1978年初夏,憑祥火車站的站牌在熱浪中輕輕晃動,負責接站的邊防干部記得很清楚,那天是6月3日。悶雷般的列車聲里,一批又一批解放軍列車抵達,廣州軍區第55軍大部隊在這里完成集結,兵力數字最終停在六萬上下。
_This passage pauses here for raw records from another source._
-- ==== Sys2Proof/Laws/KeepHdl.lean ====
section
/-!
SUPPORT. What HDL, CTX, the rings, the targets and what follows by itself keep.
-/
set_option Elab.async false
set_option linter.unusedTactic false
set_option linter.unreachableTactic false
set_option linter.unusedVariables false
namespace Sys2Proof.Machine

theorem State.setCore_keeps {m : Nat} {s0 s : State} (c : Nat) (v : HCore) (h : Keeps m s0 s)
    (hm : 131072 &&& m = 131072 := by exact Mask.le (by assumption) rfl) :
    Keeps m s0 (State.setCore s c v) := by
  unfold State.setCore
  try dsimp only
  repeat' (first
    | with_reducible assumption
    | exact fun (hb : Nat.testBit _ _ = _) => (Mask.off hm hb rfl).elim
    | with_reducible exact fun _ => rfl
    | (intro x; intros; try dsimp only)
    | dsimp only
    | split
    | with_reducible apply Keeps.upd)

theorem State.invoke_keeps {m : Nat} {s0 s : State} (c : Nat) (e : TrigEv) (h : Keeps m s0 s)
    (hm : 196612 &&& m = 196612 := by exact Mask.le (by assumption) rfl) :
    Keeps m s0 (State.invoke s c e) := by
  unfold State.invoke
  try dsimp only
  repeat' (first
    | with_reducible assumption
    | with_reducible apply State.setCore_keeps (hm := Mask.le hm rfl)
    | with_reducible apply State.setFld_keeps (hm := Mask.le hm rfl)
    | with_reducible apply State.pmcEv_keeps (hm := Mask.le hm rfl)
    | (intro x; intros; try dsimp only)
    | dsimp only
    | split)

theorem State.dispatchEvent_keeps {m : Nat} {s0 s : State}  (h : Keeps m s0 s)
    (hm : 196612 &&& m = 196612 := by exact Mask.le (by assumption) rfl) :
    Keeps m s0 (State.dispatchEvent s) := by
  unfold State.dispatchEvent
  try dsimp only
  repeat' (first
    | with_reducible assumption
    | with_reducible apply State.invoke_keeps (hm := Mask.le hm rfl)
    | exact fun (hb : Nat.testBit _ _ = _) => (Mask.off hm hb rfl).elim
    | with_reducible exact fun _ => rfl
    | (intro x; intros; try dsimp only)
    | dsimp only
    | split
    | with_reducible apply Keeps.upd)

theorem State.dropCoreReads_keeps {m : Nat} {s0 s : State} (c : Nat) (h : Keeps m s0 s)
    (hm : 128 &&& m = 128 := by exact Mask.le (by assumption) rfl) :
    Keeps m s0 (State.dropCoreReads s c) := by
  unfold State.dropCoreReads
  try dsimp only
  repeat' (first
    | with_reducible assumption
    | exact fun (hb : Nat.testBit _ _ = _) => (Mask.off hm hb rfl).elim
    | with_reducible exact fun _ => rfl
    | (intro x; intros; try dsimp only)
    | dsimp only
    | split
    | with_reducible apply Keeps.upd)

theorem State.endInv_keeps {m : Nat} {s0 s : State} (c : Nat) (h : Keeps m s0 s)
    (hm : 131204 &&& m = 131204 := by exact Mask.le (by assumption) rfl) :
    Keeps m s0 (State.endInv s c) := by
  unfold State.endInv
  try dsimp only
  repeat' (first
    | with_reducible assumption
    | with_reducible apply State.setCore_keeps (hm := Mask.le hm rfl)
    | with_reducible apply State.setFld_keeps (hm := Mask.le hm rfl)
    | with_reducible apply State.dropCoreReads_keeps (hm := Mask.le hm rfl)
    | (intro x; intros; try dsimp only)
    | dsimp only
    | split)

theorem State.stopInv_keeps {m : Nat} {s0 s : State} (c : Nat) (status : Nat) (detail : Nat) (mtval : Word) (h : Keeps m s0 s)
    (hm : 1810828 &&& m = 1810828 := by exact Mask.le (by assumption) rfl) :
    Keeps m s0 (State.stopInv s c status detail mtval) := by
  unfold State.stopInv
  try dsimp only
  repeat' (first
    | with_reducible assumption
    | with_reducible apply State.disarmTrig_keeps (hm := Mask.le hm rfl)
    | with_reducible apply State.endInv_keeps (hm := Mask.le hm rfl)
    | with_reducible apply State.setFld_keeps (hm := Mask.le hm rfl)
    | with_reducible apply State.postEntry_keeps (hm := Mask.le hm rfl)
    | with_reducible apply State.fault_keeps (hm := Mask.le hm rfl)
    | with_reducible apply State.semReset_keeps (hm := Mask.le hm rfl)
    | (intro x; intros; try dsimp only)
    | dsimp only
    | split)

theorem State.coreTake_keeps {m : Nat} {s0 s : State} (c : Nat) (off : Nat) (val : Nat) (h : Keeps m s0 s)
    (hm : 131072 &&& m = 131072 := by exact Mask.le (by assumption) rfl) :
    Keeps m s0 (State.coreTake s c off val) := by
  unfold State.coreTake
  try dsimp only
  repeat' (first
    | with_reducible assumption
    | with_reducible apply State.setCore_keeps (hm := Mask.le hm rfl)
    | (intro x; intros; try dsimp only)
    | dsimp only
    | split)

theorem State.coreGathered_keeps {m : Nat} {s0 s : State} (c : Nat) (bs : List Byte) (h : Keeps m s0 s)
    (hm : 131072 &&& m = 131072 := by exact Mask.le (by assumption) rfl) :
    Keeps m s0 (State.coreGathered s c bs) := by
  unfold State.coreGathered
  try dsimp only
  repeat' (first
    | with_reducible assumption
    | with_reducible apply State.setCore_keeps (hm := Mask.le hm rfl)
    | (intro x; intros; try dsimp only)
    | dsimp only
    | split)

theorem State.coreFault_keeps {m : Nat} {s0 s : State} (c : Nat) (cause : Nat) (tval : Word) (h : Keeps m s0 s)
    (hm : 1810828 &&& m = 1810828 := by exact Mask.le (by assumption) rfl) :
    Keeps m s0 (State.coreFault s c cause tval) := by
  unfold State.coreFault
  try dsimp only
  repeat' (first
    | with_reducible assumption
    | with_reducible apply State.stopInv_keeps (hm := Mask.le hm rfl)
    | with_reducible apply State.setCore_keeps (hm := Mask.le hm rfl)
    | (intro x; intros; try dsimp only)
    | dsimp only
    | split)

theorem State.coreUnread_keeps {m : Nat} {s0 s : State} (c : Nat) (h : Keeps m s0 s)
    (hm : 1810828 &&& m = 1810828 := by exact Mask.le (by assumption) rfl) :
    Keeps m s0 (State.coreUnread s c) := by
  unfold State.coreUnread
  try dsimp only
  repeat' (first
    | with_reducible assumption
    | with_reducible apply State.coreFault_keeps (hm := Mask.le hm rfl)
    | with_reducible apply State.setCore_keeps (hm := Mask.le hm rfl)
    | (intro x; intros; try dsimp only)
    | dsimp only
    | split)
對岸,只有一條公路之隔的諒山方向,越軍第3師第12團卻正把迫擊炮架上山頭,黑色炮口直指友誼關。
很多老兵后來回憶:當時最鬧騰的不是火炮,而是越軍揚言“打到友誼關吃早飯,打到南寧過春節”的廣播喇叭。一個5000人的團在電臺里叫板六個師,怎么看都像一場嘩眾取寵的表演,但同登鎮的地形與火力配置決定了,這絕非一場輕松的對攻。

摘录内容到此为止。